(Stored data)
= Beginning of Section =

/-! ### The Passbus -/

/-- R59, R71, R72, R75: the access machine. LINE_IDLE and LINE_BUSY follow the line: from DEFERRED an idle line opens a gap, and
in the gap a busy one defers; a line that turns busy while the station hears no notices has a start mark that is missed.
ACCESS_GAP_EXPIRY puts the head into transmission: the class A notice of earliest entry order, or B, or C. BACKOFF_EXPIRY seeks
the line again. Every gap entered is the class gap of the head and 0 to 7 slots of 16 µs. Outside the machine's state for it,
each is nothing but the sensing of the line. The guards of these commands are the model's choice (assumption log 8), and so is
that LINE_BUSY alone tells a start mark (log 11); each draw is a free value (log 4). -/
def Obligations.Access : Prop :=
  ∀ s : State, s.inReset = false →
    let gapFor := fun (h : TxEntry) (g : Nat) =>
      let base := match h.body.txClass with | .a => 48 | .b => 96 | .c => 144
      ∃ k, k < 8 ∧ g = base + 16 * k
    let seeks := fun (t : State) (busy missed : Bool) =>
      t = { s with bus := { s.bus with lineBusy := busy, startMissed := missed, access := t.bus.access, gapUs := t.bus.gapUs,
                                       draws := t.bus.draws } } ∧
      (headOf s.bus.queue = none → t.bus.access = .empty) ∧
      ∀ h, headOf s.bus.queue = some h →
        (busy = true → t.bus.access = .deferred) ∧ (busy = false → t.bus.access = .gap ∧ gapFor h t.bus.gapUs)
    (∃ t, exec .lineIdle s = .next t ∧
      (s.bus.access = .deferred → seeks t false false) ∧
      (s.bus.access = .sending → t = s) ∧
      (s.bus.access ≠ .deferred → s.bus.access ≠ .sending →
        t = { s with bus := { s.bus with lineBusy := false, startMissed := false } })) ∧
    exec .lineBusy s = .next { s with bus := { s.bus with
      lineBusy := true, startMissed := !s.bus.link.hears,
      access := if s.bus.access = .gap then .deferred else s.bus.access } } ∧
    (s.bus.access ≠ .gap → exec .accessGapExpiry s = .next s) ∧
    (s.bus.access = .gap → ∀ h, headOf s.bus.queue = some h → TxSafe s →
      (∃ l1 l2, s.bus.queue = l1 ++ h :: l2 ∧ h.waiting = true ∧
        (∀ e ∈ l1, e.waiting = true → e.body.txClass ≠ h.body.txClass) ∧
        (∀ e ∈ s.bus.queue, e.waiting = true → e.body.txClass = .a → h.body.txClass = .a) ∧
        (h.body.txClass = .c → ∀ e ∈ s.bus.queue, e.waiting = true → e.body.txClass = .c) ∧
        exec .accessGapExpiry s = .next { s with bus := { s.bus with
          queue := l1 ++ { h with onLine := true } :: l2, access := .sending, lineBusy := true } })) ∧
    (s.bus.access ≠ .backoff → exec .backoffExpiry s = .next s) ∧
    (s.bus.access = .backoff → ∃ t, exec .backoffExpiry s = .next t ∧ seeks t s.bus.lineBusy s.bus.startMissed)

= End of Section =

▶ [WORK ITEM]
From the records above, print only the lines between the one holding "(busy = true" and the one holding "access := if", inclusive, exactly as they stand.

▶ [PROBLEM SOLUTION]
        (busy = true → t.bus.access = .deferred) ∧ (busy = false → t.bus.access = .gap ∧ gapFor h t.bus.gapUs)
    (∃ t, exec .lineIdle s = .next t ∧
      (s.bus.access = .deferred → seeks t false false) ∧
      (s.bus.access = .sending → t = s) ∧
      (s.bus.access ≠ .deferred → s.bus.access ≠ .sending →
        t = { s with bus := { s.bus with lineBusy := false, startMissed := false } })) ∧
    exec .lineBusy s = .next { s with bus := { s.bus with
      lineBusy := true, startMissed := !s.bus.link.hears,
      access := if s.bus.access = .gap then .deferred else s.bus.access } } ∧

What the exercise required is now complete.